Edit Survival

Oct 26, 2025

Edit Survival - Quality metrics for AI coding agents

The VSCode Copilot Chat Extension was recently open sourced, offering a fantastic opportunity to look under the hood. With AI Evals being a hot topic, I was particularly interested in how the system tracks metrics. My curiosity led me down a rabbit hole into a clever system called “Edit Survival”, and I am sharing what I learned here.

Edit Survival is a quality metric system that tracks how much of AI-generated code change survives over time after a user accepts it. The core question it answers is: “Did the AI suggest good code that the user kept, or did the user quickly undo or rewrite it?”

The Core Concept of Edit Survival

When Copilot applies code edits to a file, the system begins to track several key pieces of information:

The original code before the AI edits
The specific changes the AI generated
All subsequent user edits to that same file

The goal is to measure how much of the AI’s code is still present at specific time intervals.

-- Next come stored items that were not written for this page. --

-- ==== Sys2Proof/Machine/Complete.lean ====
section
/-! DEFINITION. The completion of a step (03 R66): the loss scale and the guard registers (14 R308, R313), the layers'
statistics (R310, R311), NDC of the step (16 R344), ntc.step.done, and what waits for the step boundary (03 R56; 18 R392,
R395). -/

namespace Sys2Proof.Machine

/-- Every condition of R66 holds. A step does not complete while a rank is vacant (20 R431). -/
def Pitch.mayComplete (x : Pitch) : Bool :=
  x.stepOver && x.member.record.vacant.isEmpty && (!x.time.ckptArmed || x.time.ckptDone)
    && x.time.exports.all (fun k => k ∈ x.time.exportsDone || k ∈ x.time.exportsFailed)

/-- The loss scale of the next step (R308). -/
def State.settleLossScale (s : State) (p : PitchId) : State :=
  let x := s.pitch p
  let (ls, clean, ctr) := x.lossScaleNext p
  let y := match ctr with | some c => x.count c | none => x
  (s.setPitch p { y with guard := { y.guard with lsExp := ls, clean := clean } }).lossScaleNotice p x.guard.lsExp

/-- LAST_VERDICT, CLIPPED and LAST_NORM (R305, R312, R314); a skipped step is counted (R317). -/
def Pitch.settleGuard (x : Pitch) : Pitch :=
  let v := x.guard.verdict.getD 0
  let y := if v = 0 then x else x.count .stepsSkipped
  { y with guard := { y.guard with
      lastVerdict := v
      clipped := lt32 x.guard.cf 0x3F800000
      lastNorm := match x.guard.norm with
        | some sg => normValue sg x.normDivisor
        | none => x.guard.lastNorm } }

/-- The statistics record of layer k from the four norms read (R310). -/
def Pitch.layerRecord (x : Pitch) (k : Nat) (norms : List W640) : Bytes :=
  leBytes 8 (sget x.guard.layerNf k 0) ++ leBytes 8 x.time.step.toNat ++ leBytes 1 (x.guard.verdict.getD 0) ++ List.replicate 7 0
    ++ norms.flatMap ergBytes ++ List.replicate 40 0

/-- Read the enabled registers of a layer with READ_CLEAR; its record is written where LAYER_STAT_BASE is not 0 (R310). -/
def State.settleLayer (s : State) (p : PitchId) (k : Nat) (l : LayerRec) : State :=
  let x := s.pitch p
  let reg := fun (b : Nat) => (l.normErg b).map (fun r => x.erg p r)
  let norms := (List.range 4).map (fun b => match reg b with
    | some g => s.ergGet g
    | none => 0)
  let s := (List.range 4).foldl (fun s b => match reg b with
    | some g => s.ergClear g 1
    | none => s) s
  if x.cfg p 0x111 = 0 then s else s.write (x.cfg p 0x111 + 384 * k) (x.layerRecord k norms)

/-- The statistics of every layer, and the count of non-finite values (R310, R311). -/
def State.settleLayers (s : State) (p : PitchId) : State :=
  let x := s.pitch p
  let s := x.layers.zipIdx.foldl (fun s e => s.settleLayer p e.2 e.1) s
  let total := sumOf (x.guard.layerNf.map Prod.snd)
  match x.guard.layerNf.head? with
  | some (k, _) => (s.count p .nonfiniteElems total).notice p ntcNonfinite (leBytes 4 k ++ leBytes 8 total ++ leBytes 1 0)
  | none => s

/-- An exchange of the step in which nothing more can arrive or complete. -/
def Exchange.over (e : Exchange) : Bool := e.own.isSome && e.complete && e.returned.length = e.kept && e.combines.isEmpty

/-- Collective state whose use in the step has ended is reset; it accepts frames of the next step, whatever its STEP (10 R248). -/
def Pitch.endCollectives (x : Pitch) : Pitch :=
  { x with
    agrees := x.agrees.filter (fun a => a.own.isNone)
    exchanges := x.exchanges.filter (fun e => !e.over)
    gbars := x.gbars.filter (fun b => !b.fired) }

/-- NDC_BITS_STEP and NDC_TIME_STEP take the step's increments as STEP_STATE becomes IDLE (16 R344). -/
def Pitch.settleStep (x : Pitch) : Pitch :=
  let inc := fun (now old : W64) => BitVec.ofNat 32 (min (now - old).toNat 0xFFFFFFFF)
  { x with time := { x.time with
      ndcBitsStep := inc (x.counter .ndcBits) x.time.ndcBits0
      ndcTimeStep := inc (x.counter .ndcTime) x.time.ndcTime0
      state := .idle
      boundary := true } }

/-- ntc.step.done (18 R399); its STEP_STATE is that of the same CCLK, IDLE (notes/assumptions 44). -/
def State.stepDoneNotice (s : State) (p : PitchId) : State :=
  let x := s.pitch p
  s.notice p ntcStepDone (leBytes 1 x.guard.lastVerdict ++ leBytes 1 (toTwos 8 x.guard.lsExp)
    ++ leBytes 1 (bit x.time.ckptDone + 2 * bit (!x.time.exportsDone.isEmpty)) ++ [0]
    ++ leBytes 4 x.time.ndcBitsStep.toNat ++ leBytes 4 x.time.ndcTimeStep.toNat)

/-- An owed group.leave is carried out at the step boundary and answered (18 R395). -/
def State.leaveAtBoundary (s : State) (p : PitchId) : State :=
  if (s.pitch p).mail.owed.any (fun o => o.why = .leave) then (s.leaveGroup p).answerOwed p .leave ⟨stOk, 0⟩ [] else s

/-- What waited for the step boundary: a pending drain stops the pitch and discards a held STEP_SET (18 R392); else a held
STEP_SET applies in the next cycle (03 R56). -/
def State.afterStep (s : State) (p : PitchId) (held : Option W64) : State :=
  if (s.pitch p).time.drainPending then
    (s.modPitch p (fun x => if held.isSome then x.dropTime 2 else x)).stopNow p
  else match held with
    | some v => (s.advanceTo (s.cclk + 1)).beginStep p v
    | none => s

/-- The step completes (R66). -/
def State.stepCompleteOp (s : State) (p : PitchId) : State :=
  -- a step that turned out skipped closes its open lock-step window here (16 R351)
  let s := s.lsLast p
  if !(s.pitch p).mayComplete then s
  else
    let held := (s.pitch p).time.held
    let s := (s.settleLayers p).settleLossScale p
    let s := s.modPitch p (fun x => x.settleGuard.settleStep.endCollectives)
    let s := (s.stepDoneNotice p).modPitch p (fun x => { x with time := { x.time with held := none } })
    let s := (((s.leaveAtBoundary p).retain p).retainGuard p).drowseEntry p
    s.afterStep p held

/-- STEP_COMPLETE (R66). -/
def execStepComplete (p : PitchId) (s : State) : Result := live s (fun s => s.stepCompleteOp p)

end Sys2Proof.Machine
end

The tracking process, managed by the EditSurvivalReporter, starts the moment AI edits are applied and it measures the following metrics.

1. No-Revert Score

When Copilot makes edits to the code, they are optimistically applied to the underlying files so that other operations like running tests etc. can pickup those changes. But the changes are shown as diffs in the UI that the user can either accept or revert.

The noRevert score specifically measures whether a user reverted the code back to its original state before the AI’s intervention.

A score of 1.0 indicates the user did not revert any of the changed regions
A score of 0.0 means the user completely reverted the code to its pre-AI edit state

2. Four-Gram Similarity

This metric measures how much of the AI-generated text is still present in the document. It works by using sequences of four characters, known as 4-grams, to compare the similarity between the AI’s suggestion and the current code.

A score of 1.0 means all the AI edits survived perfectly
A score of 0.0 means none of the edits remain

(compute4GramTextSimilarity)

3. Accepted and Retained Characters

This metric is about volume. How much sheer code is the coding agent generating and how much of it is the user keeping. More, the better.

(ArcTracker)

4. Screenshot Worthiness Index

This vital metric measures how often an AI’s suggestion is so profoundly weird that the developer is compelled to screenshot it and share it with colleagues on Slack.

(This is not a real metric. But I would track it just for the giggles!)

Additional Considerations

It also flags when a user switches git branches, as the survival metric might not be meaningful in that context.

The EditSurvivalReporter starts tracking when AI edits are applied and measures survival at 30 secs, 2 mins, 5 mins, 10 mins and 15 mins after the code is accepted.

How Could These Metrics Be Used?

Quality of AI suggestions - Are they good enough that users keep them? Do users immediately edit AI code, or does it work as-is?
Model performance - Which models/approaches produce more durable edits?
UI effectiveness - Different contexts (panel chat vs inline chat) may have different survival patterns
Feature improvements - Compare “fast edit” vs “full rewrite” vs “patch” approaches

These are some pretty interesting metrics for probably any human-in-the-loop agent, not just for coding agents.